## EXERCISE REQUIREMENTS
Gather all lines with "true" from the records.

## PROVIDED MATERIAL
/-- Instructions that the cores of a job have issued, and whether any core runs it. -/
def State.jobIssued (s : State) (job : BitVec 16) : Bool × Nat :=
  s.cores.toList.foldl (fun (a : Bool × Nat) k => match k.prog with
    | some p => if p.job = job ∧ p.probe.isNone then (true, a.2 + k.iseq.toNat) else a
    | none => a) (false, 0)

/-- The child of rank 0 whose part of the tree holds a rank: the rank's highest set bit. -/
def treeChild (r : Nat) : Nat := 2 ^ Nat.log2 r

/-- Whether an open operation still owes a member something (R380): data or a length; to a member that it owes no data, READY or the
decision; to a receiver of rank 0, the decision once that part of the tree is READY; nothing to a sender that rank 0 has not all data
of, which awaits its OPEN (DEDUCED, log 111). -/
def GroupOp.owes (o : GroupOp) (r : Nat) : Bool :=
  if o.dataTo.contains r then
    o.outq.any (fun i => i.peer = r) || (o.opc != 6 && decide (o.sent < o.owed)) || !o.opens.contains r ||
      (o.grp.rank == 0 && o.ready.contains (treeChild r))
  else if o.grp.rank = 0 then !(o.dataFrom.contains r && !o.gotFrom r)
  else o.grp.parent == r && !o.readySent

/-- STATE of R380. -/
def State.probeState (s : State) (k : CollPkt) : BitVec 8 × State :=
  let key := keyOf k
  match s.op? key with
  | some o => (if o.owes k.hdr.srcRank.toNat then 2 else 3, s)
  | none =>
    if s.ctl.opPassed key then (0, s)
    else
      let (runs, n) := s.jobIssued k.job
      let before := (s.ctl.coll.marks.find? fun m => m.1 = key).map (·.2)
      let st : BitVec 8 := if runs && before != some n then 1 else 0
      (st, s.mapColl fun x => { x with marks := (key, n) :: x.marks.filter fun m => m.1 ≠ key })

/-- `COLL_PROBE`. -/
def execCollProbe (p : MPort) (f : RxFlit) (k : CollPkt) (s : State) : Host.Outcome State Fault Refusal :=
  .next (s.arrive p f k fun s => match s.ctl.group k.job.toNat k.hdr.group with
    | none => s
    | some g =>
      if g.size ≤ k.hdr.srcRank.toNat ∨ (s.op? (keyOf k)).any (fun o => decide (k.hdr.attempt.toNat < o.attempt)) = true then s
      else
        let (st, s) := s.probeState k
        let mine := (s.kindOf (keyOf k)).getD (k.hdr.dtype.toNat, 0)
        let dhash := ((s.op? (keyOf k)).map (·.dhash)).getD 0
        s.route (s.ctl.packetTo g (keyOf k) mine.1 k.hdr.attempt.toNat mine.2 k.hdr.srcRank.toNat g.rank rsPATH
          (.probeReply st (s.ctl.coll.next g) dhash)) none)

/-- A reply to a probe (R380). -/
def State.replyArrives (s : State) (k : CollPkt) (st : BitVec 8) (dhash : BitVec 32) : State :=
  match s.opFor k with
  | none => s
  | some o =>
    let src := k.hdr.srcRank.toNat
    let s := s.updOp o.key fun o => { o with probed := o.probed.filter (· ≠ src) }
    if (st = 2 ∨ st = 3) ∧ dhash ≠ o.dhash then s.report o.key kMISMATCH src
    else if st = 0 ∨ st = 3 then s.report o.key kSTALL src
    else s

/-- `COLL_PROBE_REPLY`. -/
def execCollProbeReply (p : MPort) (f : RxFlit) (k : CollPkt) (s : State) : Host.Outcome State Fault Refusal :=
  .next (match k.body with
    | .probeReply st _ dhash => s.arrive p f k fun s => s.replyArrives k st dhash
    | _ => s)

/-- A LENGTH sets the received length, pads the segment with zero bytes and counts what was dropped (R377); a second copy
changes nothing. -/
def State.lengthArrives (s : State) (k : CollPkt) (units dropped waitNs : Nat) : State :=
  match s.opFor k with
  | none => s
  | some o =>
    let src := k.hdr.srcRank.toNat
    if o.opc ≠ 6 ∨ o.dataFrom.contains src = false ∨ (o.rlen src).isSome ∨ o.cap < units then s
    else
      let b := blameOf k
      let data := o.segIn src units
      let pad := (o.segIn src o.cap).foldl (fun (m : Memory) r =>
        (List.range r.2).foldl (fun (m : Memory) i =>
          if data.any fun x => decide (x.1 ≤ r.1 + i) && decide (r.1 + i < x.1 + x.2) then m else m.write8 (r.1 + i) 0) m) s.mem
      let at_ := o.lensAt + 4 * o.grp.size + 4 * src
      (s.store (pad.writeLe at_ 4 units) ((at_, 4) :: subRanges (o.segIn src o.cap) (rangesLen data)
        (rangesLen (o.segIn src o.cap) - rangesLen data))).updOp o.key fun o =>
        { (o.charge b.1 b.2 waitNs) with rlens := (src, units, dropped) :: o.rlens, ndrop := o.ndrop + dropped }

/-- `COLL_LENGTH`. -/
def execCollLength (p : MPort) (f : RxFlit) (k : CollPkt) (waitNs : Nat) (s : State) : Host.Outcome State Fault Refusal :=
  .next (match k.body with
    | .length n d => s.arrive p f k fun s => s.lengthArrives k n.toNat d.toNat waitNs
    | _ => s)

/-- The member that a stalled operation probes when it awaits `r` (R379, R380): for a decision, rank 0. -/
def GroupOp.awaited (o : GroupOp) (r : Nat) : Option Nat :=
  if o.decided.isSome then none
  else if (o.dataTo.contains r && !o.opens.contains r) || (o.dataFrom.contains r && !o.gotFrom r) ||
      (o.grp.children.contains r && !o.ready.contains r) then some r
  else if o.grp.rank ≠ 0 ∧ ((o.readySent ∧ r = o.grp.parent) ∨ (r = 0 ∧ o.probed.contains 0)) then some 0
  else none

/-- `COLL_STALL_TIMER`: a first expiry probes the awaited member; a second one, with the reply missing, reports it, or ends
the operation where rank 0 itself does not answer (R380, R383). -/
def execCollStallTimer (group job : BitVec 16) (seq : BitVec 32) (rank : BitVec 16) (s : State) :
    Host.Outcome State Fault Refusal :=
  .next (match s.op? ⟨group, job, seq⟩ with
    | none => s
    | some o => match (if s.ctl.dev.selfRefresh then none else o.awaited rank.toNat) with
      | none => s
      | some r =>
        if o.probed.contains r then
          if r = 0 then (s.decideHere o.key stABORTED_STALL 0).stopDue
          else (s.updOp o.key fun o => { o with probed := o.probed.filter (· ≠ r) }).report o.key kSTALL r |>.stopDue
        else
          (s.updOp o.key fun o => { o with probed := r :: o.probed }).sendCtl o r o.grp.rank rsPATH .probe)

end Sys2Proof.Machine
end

## TASK SOLUTION
    | some p => if p.job = job ∧ p.probe.isNone then (true, a.2 + k.iseq.toNat) else a
      if g.size ≤ k.hdr.srcRank.toNat ∨ (s.op? (keyOf k)).any (fun o => decide (k.hdr.attempt.toNat < o.attempt)) = true then s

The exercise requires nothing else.